Each entry needs to be copied exactly, with nothing left out.

-------- DATA RECORDS --------

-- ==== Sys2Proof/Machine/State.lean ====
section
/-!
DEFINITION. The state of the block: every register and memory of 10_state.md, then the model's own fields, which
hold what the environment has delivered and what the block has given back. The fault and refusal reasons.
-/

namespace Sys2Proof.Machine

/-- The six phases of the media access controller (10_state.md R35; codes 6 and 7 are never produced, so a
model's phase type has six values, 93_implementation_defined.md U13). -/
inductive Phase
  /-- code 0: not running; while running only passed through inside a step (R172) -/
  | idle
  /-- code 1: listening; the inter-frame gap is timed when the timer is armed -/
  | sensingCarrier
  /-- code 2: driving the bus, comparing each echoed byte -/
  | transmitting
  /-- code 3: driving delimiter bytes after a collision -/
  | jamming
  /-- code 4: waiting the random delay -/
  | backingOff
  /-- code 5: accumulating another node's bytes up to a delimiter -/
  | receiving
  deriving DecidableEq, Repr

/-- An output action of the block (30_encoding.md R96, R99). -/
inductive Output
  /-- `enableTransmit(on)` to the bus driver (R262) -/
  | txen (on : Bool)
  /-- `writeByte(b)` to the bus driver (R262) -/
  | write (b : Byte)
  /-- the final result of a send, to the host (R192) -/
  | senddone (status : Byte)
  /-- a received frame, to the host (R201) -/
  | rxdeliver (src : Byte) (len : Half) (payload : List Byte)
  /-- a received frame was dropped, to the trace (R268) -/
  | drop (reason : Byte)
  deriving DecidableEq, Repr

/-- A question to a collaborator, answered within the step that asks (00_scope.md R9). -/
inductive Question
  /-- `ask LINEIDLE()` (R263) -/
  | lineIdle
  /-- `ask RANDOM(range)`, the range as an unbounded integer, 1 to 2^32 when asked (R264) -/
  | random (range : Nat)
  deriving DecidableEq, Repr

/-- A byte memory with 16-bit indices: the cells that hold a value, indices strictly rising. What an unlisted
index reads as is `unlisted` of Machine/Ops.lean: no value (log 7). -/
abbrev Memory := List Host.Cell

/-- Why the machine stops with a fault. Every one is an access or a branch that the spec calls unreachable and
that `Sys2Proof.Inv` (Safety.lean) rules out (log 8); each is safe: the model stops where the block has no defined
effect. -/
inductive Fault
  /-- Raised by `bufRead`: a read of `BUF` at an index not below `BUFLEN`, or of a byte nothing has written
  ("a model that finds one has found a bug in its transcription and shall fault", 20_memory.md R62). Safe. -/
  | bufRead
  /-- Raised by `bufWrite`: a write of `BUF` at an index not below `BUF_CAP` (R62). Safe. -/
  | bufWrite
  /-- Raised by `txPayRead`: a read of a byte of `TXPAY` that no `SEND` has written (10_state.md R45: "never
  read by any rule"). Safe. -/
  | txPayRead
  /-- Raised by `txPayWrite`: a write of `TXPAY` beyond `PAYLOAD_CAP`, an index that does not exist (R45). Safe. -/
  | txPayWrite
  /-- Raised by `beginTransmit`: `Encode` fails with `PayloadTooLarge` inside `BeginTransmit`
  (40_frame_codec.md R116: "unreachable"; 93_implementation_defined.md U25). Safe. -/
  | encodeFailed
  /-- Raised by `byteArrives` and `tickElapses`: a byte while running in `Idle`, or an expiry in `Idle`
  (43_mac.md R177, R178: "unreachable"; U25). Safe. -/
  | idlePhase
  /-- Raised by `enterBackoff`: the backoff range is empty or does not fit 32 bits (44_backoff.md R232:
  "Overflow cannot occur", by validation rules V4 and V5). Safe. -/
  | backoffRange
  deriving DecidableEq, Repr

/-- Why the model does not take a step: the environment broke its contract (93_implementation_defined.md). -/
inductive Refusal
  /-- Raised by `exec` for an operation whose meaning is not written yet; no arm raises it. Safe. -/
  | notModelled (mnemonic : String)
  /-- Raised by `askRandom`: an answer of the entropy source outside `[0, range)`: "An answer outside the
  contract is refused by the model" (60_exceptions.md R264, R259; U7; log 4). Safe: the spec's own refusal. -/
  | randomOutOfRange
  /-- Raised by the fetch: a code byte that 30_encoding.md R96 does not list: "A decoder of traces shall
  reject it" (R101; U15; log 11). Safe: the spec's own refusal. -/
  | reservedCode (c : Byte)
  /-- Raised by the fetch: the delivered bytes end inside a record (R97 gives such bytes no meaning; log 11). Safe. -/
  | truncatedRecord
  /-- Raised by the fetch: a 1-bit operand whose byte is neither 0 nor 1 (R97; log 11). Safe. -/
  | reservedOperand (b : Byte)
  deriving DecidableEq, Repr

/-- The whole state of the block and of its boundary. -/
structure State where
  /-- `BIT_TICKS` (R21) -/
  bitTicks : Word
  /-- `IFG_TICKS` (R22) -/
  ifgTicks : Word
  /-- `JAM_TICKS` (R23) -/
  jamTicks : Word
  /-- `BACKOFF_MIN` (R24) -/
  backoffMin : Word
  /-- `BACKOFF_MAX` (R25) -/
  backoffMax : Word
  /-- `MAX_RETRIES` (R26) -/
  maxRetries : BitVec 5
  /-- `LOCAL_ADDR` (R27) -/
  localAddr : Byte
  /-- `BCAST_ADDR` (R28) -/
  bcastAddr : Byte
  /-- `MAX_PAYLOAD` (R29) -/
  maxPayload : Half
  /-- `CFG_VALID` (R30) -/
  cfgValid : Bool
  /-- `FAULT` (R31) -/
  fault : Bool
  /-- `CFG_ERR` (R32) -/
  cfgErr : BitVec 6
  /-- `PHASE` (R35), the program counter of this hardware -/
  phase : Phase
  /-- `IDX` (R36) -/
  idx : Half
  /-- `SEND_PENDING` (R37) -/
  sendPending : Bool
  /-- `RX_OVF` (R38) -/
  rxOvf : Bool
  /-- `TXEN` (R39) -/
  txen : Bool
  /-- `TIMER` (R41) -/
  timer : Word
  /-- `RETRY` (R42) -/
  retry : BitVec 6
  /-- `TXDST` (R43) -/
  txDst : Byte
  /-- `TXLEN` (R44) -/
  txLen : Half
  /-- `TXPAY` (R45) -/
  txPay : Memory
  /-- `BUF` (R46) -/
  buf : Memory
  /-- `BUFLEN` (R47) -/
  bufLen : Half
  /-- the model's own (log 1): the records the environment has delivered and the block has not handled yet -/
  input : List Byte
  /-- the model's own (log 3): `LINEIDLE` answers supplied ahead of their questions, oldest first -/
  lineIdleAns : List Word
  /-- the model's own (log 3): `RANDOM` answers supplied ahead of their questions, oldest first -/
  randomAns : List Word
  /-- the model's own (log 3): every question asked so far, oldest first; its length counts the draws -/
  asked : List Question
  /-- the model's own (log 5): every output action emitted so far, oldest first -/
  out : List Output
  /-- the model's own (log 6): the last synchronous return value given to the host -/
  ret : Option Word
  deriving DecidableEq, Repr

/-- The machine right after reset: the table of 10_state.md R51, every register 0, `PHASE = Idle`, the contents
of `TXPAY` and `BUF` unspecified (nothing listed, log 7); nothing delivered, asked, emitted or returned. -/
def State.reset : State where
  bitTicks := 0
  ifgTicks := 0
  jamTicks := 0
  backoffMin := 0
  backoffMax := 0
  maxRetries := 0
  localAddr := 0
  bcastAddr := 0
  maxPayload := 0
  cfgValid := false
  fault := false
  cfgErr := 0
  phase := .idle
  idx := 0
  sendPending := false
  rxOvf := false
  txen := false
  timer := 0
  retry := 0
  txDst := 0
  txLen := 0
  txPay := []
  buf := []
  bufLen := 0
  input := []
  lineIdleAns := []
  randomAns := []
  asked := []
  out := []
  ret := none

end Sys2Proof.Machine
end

--------

**RESPONSE TO THIS EXERCISE:**
-- ==== Sys2Proof/Machine/State.lean ====
section
/-!
DEFINITION. The state of the block: every register and memory of 10_state.md, then the model's own fields, which
hold what the environment has delivered and what the block has given back. The fault and refusal reasons.
-/

namespace Sys2Proof.Machine

/-- The six phases of the media access controller (10_state.md R35; codes 6 and 7 are never produced, so a
model's phase type has six values, 93_implementation_defined.md U13). -/
inductive Phase
  /-- code 0: not running; while running only passed through inside a step (R172) -/
  | idle
  /-- code 1: listening; the inter-frame gap is timed when the timer is armed -/
  | sensingCarrier
  /-- code 2: driving the bus, comparing each echoed byte -/
  | transmitting
  /-- code 3: driving delimiter bytes after a collision -/
  | jamming
  /-- code 4: waiting the random delay -/
  | backingOff
  /-- code 5: accumulating another node's bytes up to a delimiter -/
  | receiving
  deriving DecidableEq, Repr

/-- An output action of the block (30_encoding.md R96, R99). -/
inductive Output
  /-- `enableTransmit(on)` to the bus driver (R262) -/
  | txen (on : Bool)
  /-- `writeByte(b)` to the bus driver (R262) -/
  | write (b : Byte)
  /-- the final result of a send, to the host (R192) -/
  | senddone (status : Byte)
  /-- a received frame, to the host (R201) -/
  | rxdeliver (src : Byte) (len : Half) (payload : List Byte)
  /-- a received frame was dropped, to the trace (R268) -/
  | drop (reason : Byte)
  deriving DecidableEq, Repr

/-- A question to a collaborator, answered within the step that asks (00_scope.md R9). -/
inductive Question
  /-- `ask LINEIDLE()` (R263) -/
  | lineIdle
  /-- `ask RANDOM(range)`, the range as an unbounded integer, 1 to 2^32 when asked (R264) -/
  | random (range : Nat)
  deriving DecidableEq, Repr

/-- A byte memory with 16-bit indices: the cells that hold a value, indices strictly rising. What an unlisted
index reads as is `unlisted` of Machine/Ops.lean: no value (log 7). -/
abbrev Memory := List Host.Cell

/-- Why the machine stops with a fault. Every one is an access or a branch that the spec calls unreachable and
that `Sys2Proof.Inv` (Safety.lean) rules out (log 8); each is safe: the model stops where the block has no defined
effect. -/
inductive Fault
  /-- Raised by `bufRead`: a read of `BUF` at an index not below `BUFLEN`, or of a byte nothing has written
  ("a model that finds one has found a bug in its transcription and shall fault", 20_memory.md R62). Safe. -/
  | bufRead
  /-- Raised by `bufWrite`: a write of `BUF` at an index not below `BUF_CAP` (R62). Safe. -/
  | bufWrite
  /-- Raised by `txPayRead`: a read of a byte of `TXPAY` that no `SEND` has written (10_state.md R45: "never
  read by any rule"). Safe. -/
  | txPayRead
  /-- Raised by `txPayWrite`: a write of `TXPAY` beyond `PAYLOAD_CAP`, an index that does not exist (R45). Safe. -/
  | txPayWrite
  /-- Raised by `beginTransmit`: `Encode` fails with `PayloadTooLarge` inside `BeginTransmit`
  (40_frame_codec.md R116: "unreachable"; 93_implementation_defined.md U25). Safe. -/
  | encodeFailed
  /-- Raised by `byteArrives` and `tickElapses`: a byte while running in `Idle`, or an expiry in `Idle`
  (43_mac.md R177, R178: "unreachable"; U25). Safe. -/
  | idlePhase
  /-- Raised by `enterBackoff`: the backoff range is empty or does not fit 32 bits (44_backoff.md R232:
  "Overflow cannot occur", by validation rules V4 and V5). Safe. -/
  | backoffRange
  deriving DecidableEq, Repr

/-- Why the model does not take a step: the environment broke its contract (93_implementation_defined.md). -/
inductive Refusal
  /-- Raised by `exec` for an operation whose meaning is not written yet; no arm raises it. Safe. -/
  | notModelled (mnemonic : String)
  /-- Raised by `askRandom`: an answer of the entropy source outside `[0, range)`: "An answer outside the
  contract is refused by the model" (60_exceptions.md R264, R259; U7; log 4). Safe: the spec's own refusal. -/
  | randomOutOfRange
  /-- Raised by the fetch: a code byte that 30_encoding.md R96 does not list: "A decoder of traces shall
  reject it" (R101; U15; log 11). Safe: the spec's own refusal. -/
  | reservedCode (c : Byte)
  /-- Raised by the fetch: the delivered bytes end inside a record (R97 gives such bytes no meaning; log 11). Safe. -/
  | truncatedRecord
  /-- Raised by the fetch: a 1-bit operand whose byte is neither 0 nor 1 (R97; log 11). Safe. -/
  | reservedOperand (b : Byte)
  deriving DecidableEq, Repr

/-- The whole state of the block and of its boundary. -/
structure State where
  /-- `BIT_TICKS` (R21) -/
  bitTicks : Word
  /-- `IFG_TICKS` (R22) -/
  ifgTicks : Word
  /-- `JAM_TICKS` (R23) -/
  jamTicks : Word
  /-- `BACKOFF_MIN` (R24) -/
  backoffMin : Word
  /-- `BACKOFF_MAX` (R25) -/
  backoffMax : Word
  /-- `MAX_RETRIES` (R26) -/
  maxRetries : BitVec 5
  /-- `LOCAL_ADDR` (R27) -/
  localAddr : Byte
  /-- `BCAST_ADDR` (R28) -/
  bcastAddr : Byte
  /-- `MAX_PAYLOAD` (R29) -/
  maxPayload : Half
  /-- `CFG_VALID` (R30) -/
  cfgValid : Bool
  /-- `FAULT` (R31) -/
  fault : Bool
  /-- `CFG_ERR` (R32) -/
  cfgErr : BitVec 6
  /-- `PHASE` (R35), the program counter of this hardware -/
  phase : Phase
  /-- `IDX` (R36) -/
  idx : Half
  /-- `SEND_PENDING` (R37) -/
  sendPending : Bool
  /-- `RX_OVF` (R38) -/
  rxOvf : Bool
  /-- `TXEN` (R39) -/
  txen : Bool
  /-- `TIMER` (R41) -/
  timer : Word
  /-- `RETRY` (R42) -/
  retry : BitVec 6
  /-- `TXDST` (R43) -/
  txDst : Byte
  /-- `TXLEN` (R44) -/
  txLen : Half
  /-- `TXPAY` (R45) -/
  txPay : Memory
  /-- `BUF` (R46) -/
  buf : Memory
  /-- `BUFLEN` (R47) -/
  bufLen : Half
  /-- the model's own (log 1): the records the environment has delivered and the block has not handled yet -/
  input : List Byte
  /-- the model's own (log 3): `LINEIDLE` answers supplied ahead of their questions, oldest first -/
  lineIdleAns : List Word
  /-- the model's own (log 3): `RANDOM` answers supplied ahead of their questions, oldest first -/
  randomAns : List Word
  /-- the model's own (log 3): every question asked so far, oldest first; its length counts the draws -/
  asked : List Question
  /-- the model's own (log 5): every output action emitted so far, oldest first -/
  out : List Output
  /-- the model's own (log 6): the last synchronous return value given to the host -/
  ret : Option Word
  deriving DecidableEq, Repr

/-- The machine right after reset: the table of 10_state.md R51, every register 0, `PHASE = Idle`, the contents
of `TXPAY` and `BUF` unspecified (nothing listed, log 7); nothing delivered, asked, emitted or returned. -/
def State.reset : State where
  bitTicks := 0
  ifgTicks := 0
  jamTicks := 0
  backoffMin := 0
  backoffMax := 0
  maxRetries := 0
  localAddr := 0
  bcastAddr := 0
  maxPayload := 0
  cfgValid := false
  fault := false
  cfgErr := 0
  phase := .idle
  idx := 0
  sendPending := false
  rxOvf := false
  txen := false
  timer := 0
  retry := 0
  txDst := 0
  txLen := 0
  txPay := []
  buf := []
  bufLen := 0
  input := []
  lineIdleAns := []
  randomAns := []
  asked := []
  out := []
  ret := none

end Sys2Proof.Machine
end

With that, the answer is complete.